***** Records for processing

-- ==== Sys2Proof/Laws/Memory.lean ====
section
/-! SUPPORT. Memory: the canonical form, which every write of a byte keeps, and what reads see of writes. -/

namespace Sys2Proof.Machine

/-! ## Cells -/

/-- A list in canonical form above a bound is in canonical form above every lower one. -/
theorem cellsFrom_mono (d : Nat → Byte) {n m : Nat} (h : m ≤ n) : ∀ {l : List Host.Cell}, cellsFrom d n l = true → cellsFrom d m l = true
  | [], _ => rfl
  | (k, v) :: l, w => by
    simp only [cellsFrom, Bool.and_eq_true, decide_eq_true_eq] at w ⊢
    exact ⟨⟨Nat.le_trans h w.1.1, w.1.2⟩, w.2⟩

/-- Below the first listed address every byte reads as an unlisted one. -/
theorem cellRead_low (d : Nat → Byte) : ∀ {l : List Host.Cell} {n a : Nat}, cellsFrom d n l = true → a < n → cellRead d l a = d a
  | [], _, _, _, _ => rfl
  | (k, v) :: l, n, a, w, h => by
    simp only [cellsFrom, Bool.and_eq_true, decide_eq_true_eq] at w
    have lt : a < k := by omega
    simp [cellRead, lt, Nat.ne_of_gt lt]

/-- The byte written is read back. -/
theorem cellRead_write (d : Nat → Byte) (a : Nat) (b : Byte) :
    ∀ {l : List Host.Cell} {n : Nat}, cellsFrom d n l = true → cellRead d (cellWrite d l a b) a = b
  | [], _, _ => by unfold cellWrite; split <;> simp_all [cellRead]
  | (k, v) :: l, n, w => by
    have w0 := w
    simp only [cellsFrom, Bool.and_eq_true, decide_eq_true_eq] at w
    unfold cellWrite
    by_cases h1 : a < k
    · by_cases h2 : b = d a <;> simp [cellRead, h1, h2, Nat.ne_of_gt h1]
    · by_cases h3 : a = k
      · subst h3
        by_cases h2 : b = d a
        · simp [h2, cellRead_low d w.2 (Nat.lt_succ_self a)]
        · simp [cellRead, h2]
      · have h4 : ¬ k = a := fun e => h3 e.symm
        simp only [h1, h3, if_false, cellRead, h4]
        exact cellRead_write d a b w.2

/-- Every other byte reads as before. -/
theorem cellRead_write_ne (d : Nat → Byte) (a : Nat) (b : Byte) {x : Nat} (ne : x ≠ a) :
    ∀ {l : List Host.Cell} {n : Nat}, cellsFrom d n l = true → cellRead d (cellWrite d l a b) x = cellRead d l x
  | [], _, _ => by
    unfold cellWrite
    split
    · rfl
    · simp [cellRead, Ne.symm ne]
  | (k, v) :: l, n, w => by
    have w0 := w
    simp only [cellsFrom, Bool.and_eq_true, decide_eq_true_eq] at w
    unfold cellWrite
    by_cases h1 : a < k
    · by_cases h2 : b = d a
      · simp [h1, h2]
      · simp only [h1, h2, if_true, if_false, cellRead, Ne.symm ne]
        by_cases h5 : x < a
        · have : x < k := Nat.lt_trans h5 h1
          simp [h5, this, Nat.ne_of_gt this]
        · simp [h5]
    · by_cases h3 : a = k
      · subst h3
        by_cases h2 : b = d a
        · simp only [Nat.lt_irrefl, h2, if_true, if_false, cellRead, Ne.symm ne]
          by_cases h5 : x < a
          · simp [h5, cellRead_low d w.2 (Nat.lt_succ_of_lt h5)]
          · simp [h5]
        · simp [h2, cellRead, Ne.symm ne]
      · simp only [h1, h3, if_false, cellRead]
        rw [cellRead_write_ne d a b ne w.2]

/-- A write keeps the canonical form. -/
theorem cellWrite_from (d : Nat → Byte) (a : Nat) (b : Byte) :
    ∀ {l : List Host.Cell} {n : Nat}, n ≤ a → cellsFrom d n l = true → cellsFrom d n (cellWrite d l a b) = true
  | [], n, h, _ => by
    unfold cellWrite
    split
    · rfl
    · rename_i e; simp [cellsFrom, h, bne_iff_ne, e]
  | (k, v) :: l, n, h, w => by
    have w0 := w
    simp only [cellsFrom, Bool.and_eq_true, decide_eq_true_eq, bne_iff_ne] at w
    unfold cellWrite
    by_cases h1 : a < k
    · by_cases h2 : b = d a
      · simpa [h1, h2] using w0
      · simp only [h1, h2, if_true, if_false, cellsFrom, Bool.and_eq_true, decide_eq_true_eq, bne_iff_ne]
        exact ⟨⟨h, h2⟩, ⟨Nat.succ_le_of_lt h1, w.1.2⟩, w.2⟩
    · by_cases h3 : a = k
      · subst h3
        by_cases h2 : b = d a
        · simp only [Nat.lt_irrefl, h2, if_true, if_false]
          exact cellsFrom_mono d (Nat.le_succ_of_le h) w.2
        · simp only [Nat.lt_irrefl, h2, if_true, if_false, cellsFrom, Bool.and_eq_true, decide_eq_true_eq, bne_iff_ne]
          exact ⟨⟨h, h2⟩, w.2⟩
      · simp only [h1, h3, if_false, cellsFrom, Bool.and_eq_true, decide_eq_true_eq, bne_iff_ne]
        have : k + 1 ≤ a := by omega
        exact ⟨w.1, cellWrite_from d a b this w.2⟩

/-- A write of one byte keeps the canonical form of memory. -/
theorem cellWrite_wf (d : Nat → Byte) {l : List Host.Cell} (a : Nat) (b : Byte) (w : Memory.wf d l = true) :
    Memory.wf d (cellWrite d l a b) = true := cellWrite_from d a b (Nat.zero_le a) w

/-- A write of bytes keeps the canonical form of memory. -/
theorem cellsWrite_wf (d : Nat → Byte) : ∀ (bs : List Byte) {l : List Host.Cell} (a : Nat), Memory.wf d l = true →
    Memory.wf d (cellsWrite d l a bs) = true
  | [], _, _, w => w
  | b :: bs, _, a, w => cellsWrite_wf d bs (a + 1) (cellWrite_wf d a b w)

/-- Bytes below the place of a write read as before. -/
theorem cellRead_writes_low (d : Nat → Byte) : ∀ (bs : List Byte) {l : List Host.Cell} (a x : Nat), Memory.wf d l = true → x < a →
    cellRead d (cellsWrite d l a bs) x = cellRead d l x
  | [], _, _, _, _, _ => rfl
  | b :: bs, _, a, x, w, h => by
    have := cellRead_writes_low d bs (a + 1) x (cellWrite_wf d a b w) (by omega)
    exact this.trans (cellRead_write_ne d a b (Nat.ne_of_lt h) w)

/-- Bytes outside a write read as before. -/
theorem cellRead_writes_out (d : Nat → Byte) : ∀ (bs : List Byte) {l : List Host.Cell} (a x : Nat), Memory.wf d l = true →
    x < a ∨ a + bs.length ≤ x → cellRead d (cellsWrite d l a bs) x = cellRead d l x
  | [], _, _, _, _, _ => rfl
  | b :: bs, _, a, x, w, h => by
    have e : x < a + 1 ∨ a + 1 + bs.length ≤ x := by simp only [List.length_cons] at h; omega
    have n : x ≠ a := by simp only [List.length_cons] at h; omega
    exact (cellRead_writes_out d bs (a + 1) x (cellWrite_wf d a b w) e).trans (cellRead_write_ne d a b n w)

/-- The bytes written are read back. -/
theorem cellsRead_writes (d : Nat → Byte) : ∀ (bs : List Byte) {l : List Host.Cell} (a : Nat), Memory.wf d l = true →
    cellsRead d (cellsWrite d l a bs) a bs.length = bs
  | [], _, _, _ => rfl
  | b :: bs, l, a, w => by
    have w1 := cellWrite_wf d a b w
    simp only [cellsWrite, List.length_cons, cellsRead, cellsRead_writes d bs (a + 1) w1]
    rw [cellRead_writes_low d bs (a + 1) a w1 (Nat.lt_succ_self a), cellRead_write d a b w]

/-! ## Numbers from bytes -/

@[simp] theorem length_bytesOf : ∀ (n x : Nat), (bytesOf n x).length = n
  | 0, _ => rfl
  | n + 1, x => by simp [bytesOf, length_bytesOf n]

/-- A number's bytes give it back, modulo their width. -/
theorem numOf_bytesOf : ∀ (n x : Nat), numOf (bytesOf n x) = x % 256 ^ n
  | 0, x => by simp [bytesOf, numOf, Nat.mod_one]
  | n + 1, x => by
    simp only [bytesOf, numOf, numOf_bytesOf n, BitVec.toNat_ofNat]
    have e : 256 ^ (n + 1) = 256 * 256 ^ n := by rw [Nat.pow_succ, Nat.mul_comm]
    rw [e, Nat.mod_mul]

/-- A doubleword's bytes give it back. -/
@[simp] theorem wordOf_bytesOf (w : Word) : wordOf (bytesOf 8 w.toNat) = w := by
  have h := w.isLt
  apply BitVec.eq_of_toNat_eq
  simp only [wordOf, numOf_bytesOf, BitVec.toNat_ofNat]
  omega

/-! ## The homes of memory -/

/-- Writing bytes at their homes keeps every memory in canonical form. -/
theorem homeBytes_memoriesOk : ∀ (bs : List Byte) (s : State) (pa : Nat), memoriesOk s → memoriesOk (s.homeBytes pa bs)
  | [], _, _, h => h
  | b :: bs, s, pa, h => by
    refine homeBytes_memoriesOk bs _ (pa + 1) ?_
    unfold State.homeWriteByte
    split
    · exact ⟨h.1, cellWrite_wf _ _ _ h.2.1, h.2.2⟩
    · exact ⟨cellWrite_wf _ _ _ h.1, h.2.1, h.2.2⟩

/-- The same with its effect on poison. -/
theorem homeWrite_memoriesOk (s : State) (pa : Nat) (bs : List Byte) (h : memoriesOk s) : memoriesOk (s.homeWrite pa bs) := by
  have k := homeBytes_memoriesOk bs s pa h
  unfold State.homeWrite State.clearPoison
  split
  · exact k
  · exact k

/-- Memory after reset is in canonical form. -/
theorem reset_mem_wf : Memory.wf zeroByte State.reset.mem = true := rfl

end Sys2Proof.Machine
end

**********

Your objective:
For this exercise, repeat exactly the lines of the data above from the one with "[Nat.lt_irrefl, h2, if_true, if_false, cellRead, Ne.symm ne]" down to the one with "Memory.wf d (cellsWrite d l a bs) = true", both end lines included.

Solution below:
        · simp only [Nat.lt_irrefl, h2, if_true, if_false, cellRead, Ne.symm ne]
          by_cases h5 : x < a
          · simp [h5, cellRead_low d w.2 (Nat.lt_succ_of_lt h5)]
          · simp [h5]
        · simp [h2, cellRead, Ne.symm ne]
      · simp only [h1, h3, if_false, cellRead]
        rw [cellRead_write_ne d a b ne w.2]

/-- A write keeps the canonical form. -/
theorem cellWrite_from (d : Nat → Byte) (a : Nat) (b : Byte) :
    ∀ {l : List Host.Cell} {n : Nat}, n ≤ a → cellsFrom d n l = true → cellsFrom d n (cellWrite d l a b) = true
  | [], n, h, _ => by
    unfold cellWrite
    split
    · rfl
    · rename_i e; simp [cellsFrom, h, bne_iff_ne, e]
  | (k, v) :: l, n, h, w => by
    have w0 := w
    simp only [cellsFrom, Bool.and_eq_true, decide_eq_true_eq, bne_iff_ne] at w
    unfold cellWrite
    by_cases h1 : a < k
    · by_cases h2 : b = d a
      · simpa [h1, h2] using w0
      · simp only [h1, h2, if_true, if_false, cellsFrom, Bool.and_eq_true, decide_eq_true_eq, bne_iff_ne]
        exact ⟨⟨h, h2⟩, ⟨Nat.succ_le_of_lt h1, w.1.2⟩, w.2⟩
    · by_cases h3 : a = k
      · subst h3
        by_cases h2 : b = d a
        · simp only [Nat.lt_irrefl, h2, if_true, if_false]
          exact cellsFrom_mono d (Nat.le_succ_of_le h) w.2
        · simp only [Nat.lt_irrefl, h2, if_true, if_false, cellsFrom, Bool.and_eq_true, decide_eq_true_eq, bne_iff_ne]
          exact ⟨⟨h, h2⟩, w.2⟩
      · simp only [h1, h3, if_false, cellsFrom, Bool.and_eq_true, decide_eq_true_eq, bne_iff_ne]
        have : k + 1 ≤ a := by omega
        exact ⟨w.1, cellWrite_from d a b this w.2⟩

/-- A write of one byte keeps the canonical form of memory. -/
theorem cellWrite_wf (d : Nat → Byte) {l : List Host.Cell} (a : Nat) (b : Byte) (w : Memory.wf d l = true) :
    Memory.wf d (cellWrite d l a b) = true := cellWrite_from d a b (Nat.zero_le a) w

/-- A write of bytes keeps the canonical form of memory. -/
theorem cellsWrite_wf (d : Nat → Byte) : ∀ (bs : List Byte) {l : List Host.Cell} (a : Nat), Memory.wf d l = true →
    Memory.wf d (cellsWrite d l a bs) = true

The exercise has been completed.